START Dataset records
-- ==== Sys2Proof/Laws/KeepsLog.lean ====
section
/-! SUPPORT. What the operations of Machine/Log.lean keep. -/

namespace Sys2Proof.Machine

set_option linter.unreachableTactic false
set_option linter.unusedTactic false
set_option linter.unusedVariables false

theorem State.modLog_keeps {B0 : State} (s : State) (f : Log → Log) (hk0 : keeps B0 s) :
    keeps B0 (State.modLog s f) := by
  unfold State.modLog
  repeat' (first | with_reducible assumption | ((with_reducible refine keeps_foldl _ ?_ ?_); intro _ _ _) | ((with_reducible refine keeps_foldl_fst _ ?_ ?_); intro _ _ _) | ((with_reducible refine keeps_foldl_snd _ ?_ ?_); intro _ _ _) | intro _ | (with_reducible refine keeps_fst (by assumption) ?_) | (with_reducible refine keeps_snd (by assumption) ?_) | (with_reducible refine keeps_trd (by assumption) ?_) | split | dsimp only | fail_if_no_progress with_reducible apply keeps_mk | (fail_if_no_progress ((with_reducible refine keeps_mk' ?x1 ?x2 ?x3 ?_); (case x1 => first | exact fun h => h | exact fun h => Mem.wf_putBytes _ _ h | exact fun h => Tab.wf_filter _ h); (case x2 => exact fun h => h); (case x3 => exact fusesRise_refl _))))

theorem State.moveCursors_keeps {B0 : State} (s : State) (new : LogRec) (old : Option LogRec) (hk0 : keeps B0 s) :
    keeps B0 (State.moveCursors s new old) := by
  unfold State.moveCursors
  repeat' (first | with_reducible assumption | with_reducible apply State.modLog_keeps | ((with_reducible refine keeps_foldl _ ?_ ?_); intro _ _ _) | ((with_reducible refine keeps_foldl_fst _ ?_ ?_); intro _ _ _) | ((with_reducible refine keeps_foldl_snd _ ?_ ?_); intro _ _ _) | intro _ | (with_reducible refine keeps_fst (by assumption) ?_) | (with_reducible refine keeps_snd (by assumption) ?_) | (with_reducible refine keeps_trd (by assumption) ?_) | split | dsimp only | fail_if_no_progress with_reducible apply keeps_mk | (fail_if_no_progress ((with_reducible refine keeps_mk' ?x1 ?x2 ?x3 ?_); (case x1 => first | exact fun h => h | exact fun h => Mem.wf_putBytes _ _ h | exact fun h => Tab.wf_filter _ h); (case x2 => exact fun h => h); (case x3 => exact fusesRise_refl _))))

theorem State.placeRec_keeps {B0 : State} (s : State) (code : Nat) (sev : Nat) (part : Option Nat) (summary : Bool) (data : List Byte) (hk0 : keeps B0 s) :
    keeps B0 (State.placeRec s code sev part summary data) := by
  unfold State.placeRec
  repeat' (first | with_reducible assumption | with_reducible apply State.moveCursors_keeps | with_reducible apply State.modLog_keeps | ((with_reducible refine keeps_foldl _ ?_ ?_); intro _ _ _) | ((with_reducible refine keeps_foldl_fst _ ?_ ?_); intro _ _ _) | ((with_reducible refine keeps_foldl_snd _ ?_ ?_); intro _ _ _) | intro _ | (with_reducible refine keeps_fst (by assumption) ?_) | (with_reducible refine keeps_snd (by assumption) ?_) | (with_reducible refine keeps_trd (by assumption) ?_) | split | dsimp only | fail_if_no_progress with_reducible apply keeps_mk | (fail_if_no_progress ((with_reducible refine keeps_mk' ?x1 ?x2 ?x3 ?_); (case x1 => first | exact fun h => h | exact fun h => Mem.wf_putBytes _ _ h | exact fun h => Tab.wf_filter _ h); (case x2 => exact fun h => h); (case x3 => exact fusesRise_refl _))))

theorem State.takeEvent_keeps {B0 : State} (s : State) (e : Event) (hk0 : keeps B0 s) :
    keeps B0 (State.takeEvent s e) := by
  unfold State.takeEvent
  repeat' (first | with_reducible assumption | with_reducible apply State.placeRec_keeps | with_reducible apply State.modLog_keeps | ((with_reducible refine keeps_foldl _ ?_ ?_); intro _ _ _) | ((with_reducible refine keeps_foldl_fst _ ?_ ?_); intro _ _ _) | ((with_reducible refine keeps_foldl_snd _ ?_ ?_); intro _ _ _) | intro _ | (with_reducible refine keeps_fst (by assumption) ?_) | (with_reducible refine keeps_snd (by assumption) ?_) | (with_reducible refine keeps_trd (by assumption) ?_) | split | dsimp only | fail_if_no_progress with_reducible apply keeps_mk | (fail_if_no_progress ((with_reducible refine keeps_mk' ?x1 ?x2 ?x3 ?_); (case x1 => first | exact fun h => h | exact fun h => Mem.wf_putBytes _ _ h | exact fun h => Tab.wf_filter _ h); (case x2 => exact fun h => h); (case x3 => exact fusesRise_refl _))))

theorem State.summary_keeps {B0 : State} (s : State) (b : Bucket) (hk0 : keeps B0 s) :
    keeps B0 (State.summary s b) := by
  unfold State.summary
  repeat' (first | with_reducible assumption | with_reducible apply State.placeRec_keeps | with_reducible apply State.modLog_keeps | ((with_reducible refine keeps_foldl _ ?_ ?_); intro _ _ _) | ((with_reducible refine keeps_foldl_fst _ ?_ ?_); intro _ _ _) | ((with_reducible refine keeps_foldl_snd _ ?_ ?_); intro _ _ _) | intro _ | (with_reducible refine keeps_fst (by assumption) ?_) | (with_reducible refine keeps_snd (by assumption) ?_) | (with_reducible refine keeps_trd (by assumption) ?_) | split | dsimp only | fail_if_no_progress with_reducible apply keeps_mk | (fail_if_no_progress ((with_reducible refine keeps_mk' ?x1 ?x2 ?x3 ?_); (case x1 => first | exact fun h => h | exact fun h => Mem.wf_putBytes _ _ h | exact fun h => Tab.wf_filter _ h); (case x2 => exact fun h => h); (case x3 => exact fusesRise_refl _))))

theorem State.persist'_keeps {B0 : State} (s : State) (clean : Bool) (hk0 : keeps B0 s) :
    keeps B0 (State.persist' s clean) := by
  unfold State.persist'
  repeat' (first | with_reducible assumption | with_reducible apply State.modLog_keeps | ((with_reducible refine keeps_foldl _ ?_ ?_); intro _ _ _) | ((with_reducible refine keeps_foldl_fst _ ?_ ?_); intro _ _ _) | ((with_reducible refine keeps_foldl_snd _ ?_ ?_); intro _ _ _) | intro _ | (with_reducible refine keeps_fst (by assumption) ?_) | (with_reducible refine keeps_snd (by assumption) ?_) | (with_reducible refine keeps_trd (by assumption) ?_) | split | dsimp only | fail_if_no_progress with_reducible apply keeps_mk | (fail_if_no_progress ((with_reducible refine keeps_mk' ?x1 ?x2 ?x3 ?_); (case x1 => first | exact fun h => h | exact fun h => Mem.wf_putBytes _ _ h | exact fun h => Tab.wf_filter _ h); (case x2 => exact fun h => h); (case x3 => exact fusesRise_refl _))))

theorem State.persistLog_keeps {B0 : State} (s : State) (clean : Bool) (hk0 : keeps B0 s) :
    keeps B0 (State.persistLog s clean) := by
  unfold State.persistLog
  repeat' (first | with_reducible assumption | with_reducible apply State.modLog_keeps | with_reducible apply State.persist'_keeps | ((with_reducible refine keeps_foldl _ ?_ ?_); intro _ _ _) | ((with_reducible refine keeps_foldl_fst _ ?_ ?_); intro _ _ _) | ((with_reducible refine keeps_foldl_snd _ ?_ ?_); intro _ _ _) | intro _ | (with_reducible refine keeps_fst (by assumption) ?_) | (with_reducible refine keeps_snd (by assumption) ?_) | (with_reducible refine keeps_trd (by assumption) ?_) | split | dsimp only | fail_if_no_progress with_reducible apply keeps_mk | (fail_if_no_progress ((with_reducible refine keeps_mk' ?x1 ?x2 ?x3 ?_); (case x1 => first | exact fun h => h | exact fun h => Mem.wf_putBytes _ _ h | exact fun h => Tab.wf_filter _ h); (case x2 => exact fun h => h); (case x3 => exact fusesRise_refl _))))

theorem State.persistNext_keeps {B0 : State} (s : State) (hk0 : keeps B0 s) :
    keeps B0 (State.persistNext s) := by
  unfold State.persistNext
  repeat' (first | with_reducible assumption | with_reducible apply State.persist'_keeps | with_reducible apply State.modLog_keeps | ((with_reducible refine keeps_foldl _ ?_ ?_); intro _ _ _) | ((with_reducible refine keeps_foldl_fst _ ?_ ?_); intro _ _ _) | ((with_reducible refine keeps_foldl_snd _ ?_ ?_); intro _ _ _) | intro _ | (with_reducible refine keeps_fst (by assumption) ?_) | (with_reducible refine keeps_snd (by assumption) ?_) | (with_reducible refine keeps_trd (by assumption) ?_) | split | dsimp only | fail_if_no_progress with_reducible apply keeps_mk | (fail_if_no_progress ((with_reducible refine keeps_mk' ?x1 ?x2 ?x3 ?_); (case x1 => first | exact fun h => h | exact fun h => Mem.wf_putBytes _ _ h | exact fun h => Tab.wf_filter _ h); (case x2 => exact fun h => h); (case x3 => exact fusesRise_refl _))))

theorem State.logPowerOn_keeps {B0 : State} (s : State) (hk0 : keeps B0 s) :
    keeps B0 (State.logPowerOn s) := by
  unfold State.logPowerOn
  repeat' (first | with_reducible assumption | with_reducible apply State.takeEvent_keeps | ((with_reducible refine keeps_foldl _ ?_ ?_); intro _ _ _) | ((with_reducible refine keeps_foldl_fst _ ?_ ?_); intro _ _ _) | ((with_reducible refine keeps_foldl_snd _ ?_ ?_); intro _ _ _) | intro _ | (with_reducible refine keeps_fst (by assumption) ?_) | (with_reducible refine keeps_snd (by assumption) ?_) | (with_reducible refine keeps_trd (by assumption) ?_) | split | dsimp only | fail_if_no_progress with_reducible apply keeps_mk | (fail_if_no_progress ((with_reducible refine keeps_mk' ?x1 ?x2 ?x3 ?_); (case x1 => first | exact fun h => h | exact fun h => Mem.wf_putBytes _ _ h | exact fun h => Tab.wf_filter _ h); (case x2 => exact fun h => h); (case x3 => exact fusesRise_refl _))))

theorem State.arrive_keeps {B0 : State} (s : State) (k : Nat) (n : Nat) (skipped : Nat) (hk0 : keeps B0 s) :
    keeps B0 (State.arrive s k n skipped) := by
  unfold State.arrive
  repeat' (first | with_reducible assumption | with_reducible apply State.modLog_keeps | ((with_reducible refine keeps_foldl _ ?_ ?_); intro _ _ _) | ((with_reducible refine keeps_foldl_fst _ ?_ ?_); intro _ _ _) | ((with_reducible refine keeps_foldl_snd _ ?_ ?_); intro _ _ _) | intro _ | (with_reducible refine keeps_fst (by assumption) ?_) | (with_reducible refine keeps_snd (by assumption) ?_) | (with_reducible refine keeps_trd (by assumption) ?_) | split | dsimp only | fail_if_no_progress with_reducible apply keeps_mk | (fail_if_no_progress ((with_reducible refine keeps_mk' ?x1 ?x2 ?x3 ?_); (case x1 => first | exact fun h => h | exact fun h => Mem.wf_putBytes _ _ h | exact fun h => Tab.wf_filter _ h); (case x2 => exact fun h => h); (case x3 => exact fusesRise_refl _))))

end Sys2Proof.Machine
end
END Dataset records
**What to produce:** In the listing above, find the line with "set_option linter.unreachableTactic false" and the line with "unfold State.modLog", then reproduce both and every line between them exactly.

**Result of this task:**
set_option linter.unreachableTactic false
set_option linter.unusedTactic false
set_option linter.unusedVariables false

theorem State.modLog_keeps {B0 : State} (s : State) (f : Log → Log) (hk0 : keeps B0 s) :
    keeps B0 (State.modLog s f) := by
  unfold State.modLog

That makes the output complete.